Research on Life Characteristics of Internet Based on Network Motifs

TL;DR

This paper investigates the life-like behaviors of the Internet, such as metabolism, self-replication, and mutation, through network motifs and topology analysis, revealing its complex artificial life characteristics.

Contribution

It introduces a framework analyzing Internet evolution via network motifs, highlighting life-like behaviors and mutation phenomena driven by environmental influences.

Findings

Internet exhibits metabolism, self-replication, and mutation behaviors.

Motif M3 fluctuations cause Internet mutations.

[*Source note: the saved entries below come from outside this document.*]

/-- `42_mix.md` R90, R91: BUF.COPY.RAMP and BUF.ADD.RAMP. -/
def Obligations.BufRampCommandsStoreScaledBlocks : Prop :=
  ∀ (s : State) (c : Nat) (dst src : BufId),
    (c < 16 →
      decode (BitVec.ofNat 32 (0x22 + 0x100 * c + 0x1000 * dst.code.toNat + 0x4000 * src.code.toNat)) =
        .ok (.bufCopyRamp c dst src) ∧
      decode (BitVec.ofNat 32 (0x23 + 0x100 * c + 0x1000 * dst.code.toNat + 0x4000 * src.code.toNat)) =
        .ok (.bufAddRamp c dst src)) ∧
    (s.prepared = false →
      exec (.bufCopyRamp c dst src) s = .next (faulted 2 s) ∧ exec (.bufAddRamp c dst src) s = .next (faulted 2 s)) ∧
    (s.prepared = true → u s.nch ≤ c ∨ u s.maxblk < u s.arg.a1 →
      exec (.bufCopyRamp c dst src) s = .next (faulted 3 s) ∧ exec (.bufAddRamp c dst src) s = .next (faulted 3 s)) ∧
    (s.Inv → s.prepared = true → c < u s.nch → u s.arg.a1 ≤ u s.maxblk →
      StoresBlock s (exec (.bufCopyRamp c dst src) s) dst c (u s.arg.a1)
        (fun i => fx (scale (s.bufAt src c i) s.arg.a2 s.arg.a3 i (u s.arg.a1))) ∧
      StoresBlock s (exec (.bufAddRamp c dst src) s) dst c (u s.arg.a1)
        (fun i => fx (val (s.bufAt dst c i) + scale (s.bufAt src c i) s.arg.a2 s.arg.a3 i (u s.arg.a1))))

/-- `00_scope.md` R12: the integer forms of the ramped gain. -/
def Obligations.RampIntegerFormsAreExact : Prop :=
  ∀ (x a b : Word) (i len : Nat), i < len →
    ramp a b i len = (gnum a b i len : Rat) / ((len : Rat) * 2 ^ 24) ∧
    scale x a b i len = (raw x : Rat) * (gnum a b i len : Rat) / ((len : Rat) * 2 ^ 48) ∧
    fx (scale x a b i len) = word (sat32 ((raw x * gnum a b i len) / ((len : Int) * 2 ^ 24))) ∧
    ramp a b 0 len = val a ∧
    ramp a b (len - 1) len = val a + (val b - val a) * ((len : Rat) - 1) / (len : Rat)

/-- `00_scope.md` R9: `fx` saturates, and otherwise gives the greatest word not above the value. -/
def Obligations.FxFloorsAndSaturates : Prop :=
  ∀ v : Rat,
    (128 ≤ v → fx v = 0x7FFFFFFF#32) ∧
    (v < -128 → fx v = 0x80000000#32) ∧
    (-128 ≤ v → v < 128 → val (fx v) ≤ v ∧ v < val (fx v) + 1 / 2 ^ 24)

/-! ### PROCESS -/

/-- `43_block.md` R96, R98: PROCESS, sample by sample, and everything it leaves alone. -/
def Obligations.ProcessClosedForm : Prop :=
  ∀ s : State, s.Inv → ProcessRuns s →
    ∃ t : State, exec .process s = .next t ∧
      (∀ c < u s.arg.a2, ∀ i < u s.arg.a1,
        t.bufAt .io c i = outSample s c i ∧ t.bufAt .wet c i = tailSample s c i ∧ t.bufAt .dry c i = inSample s c i ∧
        t.ringAt c ((u s.wcur + i) % u s.cap) = trailSample s c i) ∧
      (∀ x, (∀ c < u s.arg.a2, ∀ b, ¬ inBufBlock s.hw b c (u s.arg.a1) x) → t.buf.byte x = s.buf.byte x) ∧
      (∀ x, (∀ c < u s.arg.a2, ¬ inRingBlock s.hw (u s.cap) c (u s.wcur) (u s.arg.a1) x) →
        ringByte s.hw t.ring x = ringByte s.hw s.ring x) ∧
      t = { s with
        ring := t.ring
        buf := t.buf
        last := ⟨s.pcur.echoVolume, s.pcur.regen, s.pcur.dry, s.pcur.wet⟩
        wcur := BitVec.ofNat 32 ((u s.wcur + u s.arg.a1) % u s.cap)
        lasterr := 0#8 }

/-- `43_block.md` R96, `60_exceptions.md` R121: PROCESS faults, in the order of its checks. -/
def Obligations.ProcessFaultsInOrder : Prop :=
  ∀ s : State,
    (s.prepared = false → exec .process s = .next (faulted 2 s)) ∧
    (s.prepared = true → u s.maxblk < u s.arg.a1 ∨ u s.cap < u s.arg.a1 ∨ u s.nch < u s.arg.a2 →
      exec .process s = .next (faulted 3 s)) ∧
    (s.prepared = true → u s.arg.a1 ≤ u s.maxblk → u s.arg.a1 ≤ u s.cap → u s.arg.a2 ≤ u s.nch →
      2 ≤ val s.pcur.time → exec .process s = .next (faulted 4 s))

/-- `43_block.md` R99: an empty block, and a block of no channel. -/
def Obligations.ProcessDegenerateBlocks : Prop :=
  ∀ s : State, s.Inv → ProcessRuns s →
    (u s.arg.a1 = 0 → exec .process s = .next { s with
      last := ⟨s.pcur.echoVolume, s.pcur.regen, s.pcur.dry, s.pcur.wet⟩
      lasterr := 0#8 }) ∧
    (u s.arg.a2 = 0 → exec .process s = .next { s with
      last := ⟨s.pcur.echoVolume, s.pcur.regen, s.pcur.dry, s.pcur.wet⟩
      wcur := BitVec.ofNat 32 ((u s.wcur + u s.arg.a1) % u s.cap)
      lasterr := 0#8 })

/-- `43_block.md` R100: PROCESS leaves the memories, the gain-ramp state and the cursor as the micro-command sequence
does; only ARG and RES differ, and the pending actions, which are the model's own field (log 1). -/
def Obligations.ProcessEqualsMicroCommands : Prop :=
  ∀ s : State, s.Inv → ProcessRuns s →
    ∃ t v : State, exec .process s = .next t ∧
      ({ s with inbox := blockCommands s s.arg.a1 (u s.arg.a2) } : State).after
        (blockCommands s s.arg.a1 (u s.arg.a2)).length = some v ∧
      v.ring = t.ring ∧ v.buf = t.buf ∧ v.last = t.last ∧ v.wcur = t.wcur ∧
      v = { t with arg := v.arg, res := v.res, inbox := [] }

/-- `43_block.md` R101: two channels of a block can be processed in either order. -/
def Obligations.ChannelOrderIsNotObservable : Prop :=
  ∀ (s : State) (c c' : Nat), s.Inv → ProcessRuns s → c < u s.nch → c' < u s.nch →
    (∀ x, ringByte s.hw (processChannel (blockOf s) c (processChannel (blockOf s) c' ⟨s.ring, s.buf⟩)).ring x =
      ringByte s.hw (processChannel (blockOf s) c' (processChannel (blockOf s) c ⟨s.ring, s.buf⟩)).ring x) ∧
    (∀ x, (processChannel (blockOf s) c (processChannel (blockOf s) c' ⟨s.ring, s.buf⟩)).buf.byte x =
      (processChannel (blockOf s) c' (processChannel (blockOf s) c ⟨s.ring, s.buf⟩)).buf.byte x)

/-- `42_mix.md` R93, `90_conflicts.md` C7: silence in and a silent ring give silence out. -/
def Obligations.SilenceInSilenceOut : Prop :=
  ∀ s : State, s.Inv → ProcessRuns s →
    (∀ c < u s.arg.a2, ∀ i < u s.arg.a1, s.bufAt .io c i = 0#32) →
    (∀ c < u s.arg.a2, ∀ i < u s.arg.a1, s.ringAt c ((readStart s + i) % u s.cap) = 0#32) →
    ∃ t : State, exec .process s = .next t ∧
      ∀ c < u s.arg.a2, ∀ i < u s.arg.a1,
        t.bufAt .io c i = 0#32 ∧ t.bufAt .wet c i = 0#32 ∧ t.bufAt .dry c i = 0#32 ∧
        t.ringAt c ((u s.wcur + i) % u s.cap) = 0#32

/-- `70_reset_and_hazards.md` R144: with the gain-ramp state at its reset value, output sample 0 of a block is exactly 0, as
is the first ring element written, and sample `i` of what PROCESS leaves carries `i / N` of each parameter gain: regen on the
delayed sample, echoVolume on the ring element, dry and wet in the output. The next block starts at the full gains. -/
def Obligations.FirstBlockRampsFromZero : Prop :=
  ∀ s : State, s.Inv → ProcessRuns s → s.last = ⟨0#32, 0#32, 0#32, 0#32⟩ → 0 < u s.arg.a1 →
    ∃ t : State, exec .process s = .next t ∧
      t.last = ⟨s.pcur.echoVolume, s.pcur.regen, s.pcur.dry, s.pcur.wet⟩ ∧
      (∀ c < u s.arg.a2, t.bufAt .io c 0 = 0#32 ∧ t.ringAt c (u s.wcur) = 0#32) ∧
      (∀ c < u s.arg.a2, ∀ i < u s.arg.a1, ∃ w : Word,
        w = fx (val (crushedSample s c i) +
          val (delayedSample s c i) * (val s.pcur.regen * (i : Rat) / (u s.arg.a1 : Rat))) ∧
        t.ringAt c ((u s.wcur + i) % u s.cap) =
          fx (val w * (val s.pcur.echoVolume * (i : Rat) / (u s.arg.a1 : Rat))) ∧
        t.bufAt .wet c i = fx (val w - val (s.bufAt .io c i)) ∧
        t.bufAt .io c i =
          fx (val (fx (val (s.bufAt .io c i) * (val s.pcur.dry * (i : Rat) / (u s.arg.a1 : Rat)))) +
            val (t.bufAt .wet c i) * (val s.pcur.wet * (i : Rat) / (u s.arg.a1 : Rat))))

/-- `70_reset_and_hazards.md` R141: with a delay `d` of less than a block, sample `i >= d` reads the block's own raw input
`d` samples earlier; with no delay every sample reads itself. -/
def Obligations.ShortDelayReadsTheSameBlock : Prop :=
  ∀ (s : State) (c d i : Nat), s.Inv → ProcessRuns s → c < u s.nch →
    (d : Int) = exactDelay s.sr s.pcur.time % (u s.cap : Int) → d ≤ i → i < u s.arg.a1 →
    ringGet s.hw (blockRead (blockOf s) c (blockWrite (blockOf s) c ⟨s.ring, s.buf⟩)).ring c
      (ringIndex (u s.cap) (readPosition s.wcur s.cap s.sr s.pcur.time) i) = s.bufAt .io c (i - d)

/-! ### Whole-machine rules -/

/-- `60_exceptions.md` R118: a command that faults changes LASTERR and FAULTLOG only, but for PREPARE's `E_ALLOC`, which
un-prepares; a command that completes leaves FAULTLOG alone. -/
def Obligations.CommandFaultsArePrecise : Prop :=
  ∀ (i : Instr) (s t : State), exec i s = .next t →
    (t.lasterr = 0#8 → t.faultlog = s.faultlog) ∧
    (t.lasterr ≠ 0#8 →
      t = faulted t.lasterr.toNat s ∧ t.lasterr.toNat ∈ [2, 3, 4] ∨
      i = .prepare ∧ t = faulted 5 { s with
        prepared := false
        sr := 0#32
        cap := 0#32
        nch := 0#32
        maxblk := 0#32
        wcur := 0#32
        ring := t.ring })

/-- `60_exceptions.md` R115, R117, R119, R121, `44_system.md` R106: which code a command ends with, by its cause; no command
ends with code 1 or 6 (`FaultBitsOneAndSixComeFromTheHost` says where those come from). -/
def Obligations.FaultsAreRaisedByTheirCommands : Prop :=
  ∀ (i : Instr) (s t : State), exec i s = .next t →
    (t.lasterr = 2#8 ↔ needsPreparation i ∧ s.prepared = false) ∧
    (t.lasterr = 3#8 ↔ (needsPreparation i → s.prepared = true) ∧ badArgCause s i) ∧
    (t.lasterr = 4#8 ↔ s.prepared = true ∧ ¬ badArgCause s i ∧ (i = .process ∨ i = .ratediv) ∧ 2 ≤ val s.pcur.time) ∧
    (t.lasterr = 5#8 ↔ i = .prepare ∧ ¬ badArgCause s i ∧ allocCause s) ∧
    t.lasterr ∈ [0#8, 2#8, 3#8, 4#8, 5#8] ∧
    (needsPreparation i → s.prepared = false → t = faulted 2 s)

/-- `60_exceptions.md` R115, rows 1 and 6, `20_memory.md` R42: FAULTLOG bit 1 is set by a CMD write of an illegal word, bit 6
by an access error, which leaves LASTERR alone, and by no other action; `92_eei_decisions.md` D21 and log 19 for the narrow
accesses. -/
def Obligations.FaultBitsOneAndSixComeFromTheHost : Prop :=
  ∀ (a : Action) (s t : State), perform a s = .next t → a ≠ .resetInput →
    (t.faultlog.getLsbD 1 = true ↔ s.faultlog.getLsbD 1 = true ∨ ∃ w, a = .hostWrite 0x00C w ∧ ¬ legalWord w) ∧
    (t.faultlog.getLsbD 6 = true ↔ s.faultlog.getLsbD 6 = true ∨ isAccessError s.hw a) ∧
    (isAccessError s.hw a → t.lasterr = s.lasterr) ∧
    ((∃ w, a = .hostWrite 0x00C w ∧ ¬ legalWord w) → t.lasterr = 1#8)

/-- `10_state.md` R17, R18, R20, R21, R25, `60_exceptions.md` R127: which commands write which state. -/
def Obligations.CommandsWriteOnlyTheirState : Prop :=
  ∀ (i : Instr) (s t : State), exec i s = .next t →
    t.hw = s.hw ∧ t.pdef = s.pdef ∧ t.arg = s.arg ∧ t.readData = s.readData ∧ t.inbox = s.inbox ∧
    (i ≠ .setparam → t.pcur = s.pcur) ∧
    (i ≠ .prepare → t.prepared = s.prepared ∧ t.sr = s.sr ∧ t.cap = s.cap ∧ t.nch = s.nch ∧ t.maxblk = s.maxblk) ∧
    (i ∉ [Instr.prepare, .process, .cursorAdv] → t.wcur = s.wcur) ∧
    (i ∉ [Instr.process, .rampCommit] → t.last = s.last) ∧
    (i ∉ [Instr.getpcount, .getparam, .savestate, .rbRdpos, .ratediv] → t.res = s.res) ∧
    ((∀ c b, i ∉ [Instr.prepare, .process, .rbWrite c b, .rbWriteRamp c b]) → t.ring = s.ring) ∧
    ((∀ c b b', i ∉ [Instr.process, .rbReadaddRamp c b, .decimate c b, .decimateBlk c b, .bufCopy c b b', .bufSub c b b',
      .bufCopyRamp c b b', .bufAddRamp c b b']) → t.buf = s.buf)

/-- `10_state.md` R26, `60_exceptions.md` R122: no command reads LASTERR or FAULTLOG, so a fault does not change what later
commands do. -/
def Obligations.FaultsDoNotChangeLaterCommands : Prop :=
  ∀ (i : Instr) (s t : State) (e : BitVec 8) (f : Word), exec i s = .next t →
    ∃ t' : State, exec i { s with lasterr := e, faultlog := f } = .next t' ∧
      t'.faultlog ||| s.faultlog = t.faultlog ||| f ∧ t' = { t with faultlog := t'.faultlog }

/-- `70_reset_and_hazards.md` R136, `93_implementation_defined.md` U11, U12: what the ring holds outside the allocated
elements is never observed: no command's outcome depends on it. -/
def Obligations.UnallocatedRingIsUnobservable : Prop :=
  ∀ (i : Instr) (s t : State) (r : Ring), s.Inv →
    (∀ c < u s.nch, ∀ k < u s.cap, ringGet s.hw r c k = s.ringAt c k) → exec i s = .next t →
    ∃ t' : State, exec i { s with ring := r } = .next t' ∧
      (∀ c < u t.nch, ∀ k < u t.cap, t'.ringAt c k = t.ringAt c k) ∧ t' = { t with ring := t'.ring }

/-- `10_state.md` R32: every step keeps the invariant. Its clauses about the form and the extent of the memories are the
model's choice (log 9, log 11), and `Hardware.ok` bounds RING_DEPTH by an inference (log 5). -/
def Obligations.StepKeepsInvariant : Prop :=
  ∀ s t : State, s.Inv → step s = .next t → t.Inv

/-- `10_state.md` R31, R32: the state after reset, with the sizes of log 5 and the free ring and buffers of log 8 and log 9,
has the invariant. -/
def Obligations.ResetHasInvariant : Prop := State.reset.Inv

/-- `10_state.md` R26, R32(c): FAULTLOG only gains bits, but for the reset input. -/
def Obligations.FaultlogOnlyGainsBits : Prop :=
  ∀ (s t : State) (a : Action) (rest : List Action), s.inbox = a :: rest → a ≠ .resetInput → step s = .next t →
    t.faultlog &&& s.faultlog = s.faultlog

/-- `00_scope.md` R6, `10_state.md` R30: no step changes the parameters of the instance. -/
def Obligations.StepKeepsTheInstance : Prop :=
  ∀ s t : State, step s = .next t → t.hw = s.hw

Environmental factors trigger Internet mutations.

Abstract

From biosystem to complex system,the study of life is always an important area. Inspired by hyper-cycle theory about the evolution of non-life system, we study the metabolism, self-replication and mutation behavior in the Internet based on node entity, connection relationship and function subgraph--motif--of network topology. Firstly a framework of complex network evolution is proposed to analyze the birth and death phenomena of Internet topology from January 1998 to August 2013. Then we find the Internet metabolism behavior from angle of node, motif to global topology, i.e. one born node is only added into Internet, subsequently takes part in the local reconstruction activities. Meanwhile there are nodes' and motifs' death. In process of the local reconstruction, although the Internet system replicates motifs repeatedly by adding or removing actions, the system characteristics and global structure are not destroyed. Statistics about the motif M3 which is a full connectivity subgraph shows that the process of its metabolism is fluctuation that causes mutation of Internet. Furthermore we find that mutation is instinctive reaction of Internet when it's influenced from inside or outside environment, such as Internet bubble, social network rising and finance crisis. The behaviors of metabolism, self-replication and mutation of Internet indicate its life characteristic as a complex artificial life. And our work will inspire people to study the life-like phenomena of other complex systems from angle of topology structure.